How do I solve for conditional variance in a continuous distribution?

[waealu]

I am working on studying for a probability exam and I just came across conditional variance, but I can't find anything in my materials for how to solve it.

If I want to find the conditional variance of Y given that X=x, or Var[Y|X=x], how would I solve it? I am given a continuous distribution function of:

f(x,y) = 2x, for 0<x<1, x<y<x+1
otherwise 0.

How do I set up this question?

Thanks!

 

[waealu]

Sorry, I think I posted this in the wrong part of the forum. I re-posted it in the Homework help section.

 

[chiro]

Hey waealu and welcome to the forums.

Given VAR[Y|X=x] = E[Y^2|X=x] - (E[Y|X=x])^2, what can you do to calculate the variance?

 

[waealu]

I understand that's how you could get the conditional variance, but how do you get the conditional expectation.

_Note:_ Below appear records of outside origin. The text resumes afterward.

-- ==== Sys2Proof/Laws/Writes/Group7.lean ====
section
/-! SUPPORT. Which registers the operations of Recorder, Fleet, Partition may write. -/

set_option linter.unusedTactic false
set_option linter.unreachableTactic false

namespace Sys2Proof.Machine

/-! ## Recorder -/

theorem writes_Act_putRecord {p : Nat} {h : RecHead} {t : Nat} {body : List Byte} {P : Nat → Prop} (r_PSCP_CNT : P (PSCP.CNT p 1)) (r_DEV_CNT_LAST : ∀ x0, P (DEV.CNT_LAST x0)) (r_DEV_EVT : ∀ x0, P (DEV.EVT x0)) (r_PSCP_CNT_2 : P (PSCP.CNT p 0)) : Writes (Act.putRecord p h t body) P := by
  unfold Act.putRecord
  try dsimp only
  repeat' (with_reducible first | exact r_PSCP_CNT | exact r_DEV_CNT_LAST _ | exact r_DEV_EVT _ | exact r_PSCP_CNT_2 | apply writes_Act_modRecorder | apply writes_Act_countBy | apply writes_Act_count | apply Writes.all_cons | apply Writes.all_nil | apply Writes.get | intro _ | dsimp only)
  all_goals first | exact r_PSCP_CNT | exact r_DEV_CNT_LAST _ | exact r_DEV_EVT _ | exact r_PSCP_CNT_2

theorem writes_Act_endChunk {p : Nat} {P : Nat → Prop} : Writes (Act.endChunk p) P := by
  unfold Act.endChunk
  try dsimp only
  repeat' (with_reducible first | apply writes_Act_modRecorder | apply Writes.get | apply Writes.when | intro _ | dsimp only)

theorem writes_Act_nvme {p : Nat} {c : NvCmd} {addr len : Nat} {b : List Byte} {P : Nat → Prop} : Writes (Act.nvme p c addr len b) P := by
  unfold Act.nvme
  try dsimp only
  repeat' (with_reducible first | apply writes_Act_emit | apply writes_Act_modRecorder | apply Writes.seq | apply Writes.get | intro _ | split | dsimp only)

theorem writes_chunkWrite {p : Nat} {P : Nat → Prop} (r_PSCP_CNT : P (PSCP.CNT p 8)) (r_DEV_CNT_LAST : ∀ x0, P (DEV.CNT_LAST x0)) (r_DEV_EVT : ∀ x0, P (DEV.EVT x0)) : Writes (chunkWrite p) P := by
  unfold chunkWrite
  try dsimp only
  repeat' (with_reducible first | exact r_PSCP_CNT | exact r_DEV_CNT_LAST _ | exact r_DEV_EVT _ | apply writes_Act_modRecorder | apply writes_Act_count | apply writes_Act_tallyMon | apply writes_Act_nvme | apply Writes.all_cons | apply Writes.all_nil | apply Writes.get | apply Writes.when | apply Writes.opt | intro _ | dsimp only)
  all_goals first | exact r_PSCP_CNT | exact r_DEV_CNT_LAST _ | exact r_DEV_EVT _

theorem writes_Act_writeOut {p : Nat} {z0 : Nat} {P : Nat → Prop} (r_PSCP_CNT : P (PSCP.CNT p 8)) (r_DEV_CNT_LAST : ∀ x0, P (DEV.CNT_LAST x0)) (r_DEV_EVT : ∀ x0, P (DEV.EVT x0)) : Writes (Act.writeOut p z0) P := by
  induction z0 with
  | zero =>
    unfold Act.writeOut
    exact Writes.skip
  | succ z0 ih =>
    unfold Act.writeOut
    try dsimp only
    repeat' (with_reducible first | exact ih | exact r_PSCP_CNT | exact r_DEV_CNT_LAST _ | exact r_DEV_EVT _ | apply writes_chunkWrite | apply Writes.seq | apply Writes.skip | intro _ | split | dsimp only)
  all_goals first | exact r_PSCP_CNT | exact r_DEV_CNT_LAST _ | exact r_DEV_EVT _

theorem writes_Act_writeSuper {p : Nat} {P : Nat → Prop} (r_PSCP_CNT : P (PSCP.CNT p 8)) (r_DEV_CNT_LAST : ∀ x0, P (DEV.CNT_LAST x0)) (r_DEV_EVT : ∀ x0, P (DEV.EVT x0)) : Writes (Act.writeSuper p) P := by
  unfold Act.writeSuper
  try dsimp only
  repeat' (with_reducible first | exact r_PSCP_CNT | exact r_DEV_CNT_LAST _ | exact r_DEV_EVT _ | apply writes_Act_modRecorder | apply writes_Act_count | apply writes_Act_nvme | apply Writes.all_cons | apply Writes.all_nil | apply Writes.get | intro _ | dsimp only)
  all_goals first | exact r_PSCP_CNT | exact r_DEV_CNT_LAST _ | exact r_DEV_EVT _

theorem writes_Act_recFlush {p : Nat} {P : Nat → Prop} (r_PSCP_CNT : P (PSCP.CNT p 8)) (r_DEV_CNT_LAST : ∀ x0, P (DEV.CNT_LAST x0)) (r_DEV_EVT : ∀ x0, P (DEV.EVT x0)) : Writes (Act.recFlush p) P := by
  unfold Act.recFlush
  try dsimp only
  repeat' (with_reducible first | exact r_PSCP_CNT | exact r_DEV_CNT_LAST _ | exact r_DEV_EVT _ | apply writes_Act_endChunk | apply writes_Act_nvme | apply writes_Act_writeOut | apply writes_Act_writeSuper | apply Writes.all_cons | apply Writes.all_nil | apply Writes.seq | apply Writes.get | intro _ | dsimp only)
  all_goals first | exact r_PSCP_CNT | exact r_DEV_CNT_LAST _ | exact r_DEV_EVT _

theorem writes_Act_rdEnd {p result : Nat} {P : Nat → Prop} (r_PSCP_RD_CMD : P (PSCP.RD_CMD p)) : Writes (Act.rdEnd p result) P := by
  unfold Act.rdEnd
  try dsimp only
  repeat' (with_reducible first | exact r_PSCP_RD_CMD | apply writes_Act_modRecorder | apply writes_Act_setFld | apply Writes.seq | apply Writes.get | apply Writes.when | intro _ | dsimp only)
  all_goals first | exact r_PSCP_RD_CMD

theorem writes_Act_recFail {p kind status : Nat} {P : Nat → Prop} (r_PSCP_LAST_ERR : P (PSCP.LAST_ERR p)) (r_PSCP_EVT : P (PSCP.EVT p)) (r_PSCP_RD_CMD : P (PSCP.RD_CMD p)) : Writes (Act.recFail p kind status) P := by
  unfold Act.recFail
  try dsimp only
  repeat' (with_reducible first | exact r_PSCP_LAST_ERR | exact r_PSCP_EVT | exact r_PSCP_RD_CMD | apply writes_Act_modRecorder | apply writes_Act_event | apply writes_Act_rdEnd | apply Writes.setReg | apply Writes.all_cons | apply Writes.all_nil | apply Writes.ite | intro _ | split | dsimp only)
  all_goals first | exact r_PSCP_LAST_ERR | exact r_PSCP_EVT | exact r_PSCP_RD_CMD

theorem writes_Act_recEnable {p : Nat} {P : Nat → Prop} : Writes (Act.recEnable p) P := by
  unfold Act.recEnable
  try dsimp only
  repeat' (with_reducible first | apply writes_Act_modRecorder | apply Writes.get | apply Writes.when | intro _ | dsimp only)

theorem writes_Act_recDisable {p : Nat} {P : Nat → Prop} (r_PSCP_CNT : P (PSCP.CNT p 8)) (r_DEV_CNT_LAST : ∀ x0, P (DEV.CNT_LAST x0)) (r_DEV_EVT : ∀ x0, P (DEV.EVT x0)) (r_PSCP_RD_CMD : P (PSCP.RD_CMD p)) : Writes (Act.recDisable p) P := by
  unfold Act.recDisable
  try dsimp only
  repeat' (with_reducible first | exact r_PSCP_CNT | exact r_DEV_CNT_LAST _ | exact r_DEV_EVT _ | exact r_PSCP_RD_CMD | apply writes_Act_modRecorder | apply writes_Act_recFlush | apply writes_Act_rdEnd | apply Writes.all_cons | apply Writes.all_nil | apply Writes.get | apply Writes.when | intro _ | dsimp only)
  all_goals first | exact r_PSCP_CNT | exact r_DEV_CNT_LAST _ | exact r_DEV_EVT _ | exact r_PSCP_RD_CMD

Is it E[Y|X=x]=∫ y*f(y|x)*dy ?

Where f(y|x) = f(x,y) / f(x) ?

 

[chiro]

You integrate out the y component and get an expectation in terms of some x. So usually for getting the expectation of a bi-variate distribution, you integrate across some two-dimensional region, but since it is conditional you are going to integrate with respect to dy and you will get a conditional expectation in terms of some parameter for X=x.

The easiest way to think of it is that for each value of x there is a 'slice' that is in the y-z axis that corresponds to a univariate distribution in terms of y for a fixed x. So if think of the individual slices corresponding to x-values, you have a different univariate distribution for every valid value of x and you are finding an expectation conditioned on a particular value of x. Because you don't specify the x-value it becomes a parameter.

So the conditional expectation assuming E[Y|X=x] is Integral(y-minimum,ymaximum)yf(x,y)dy.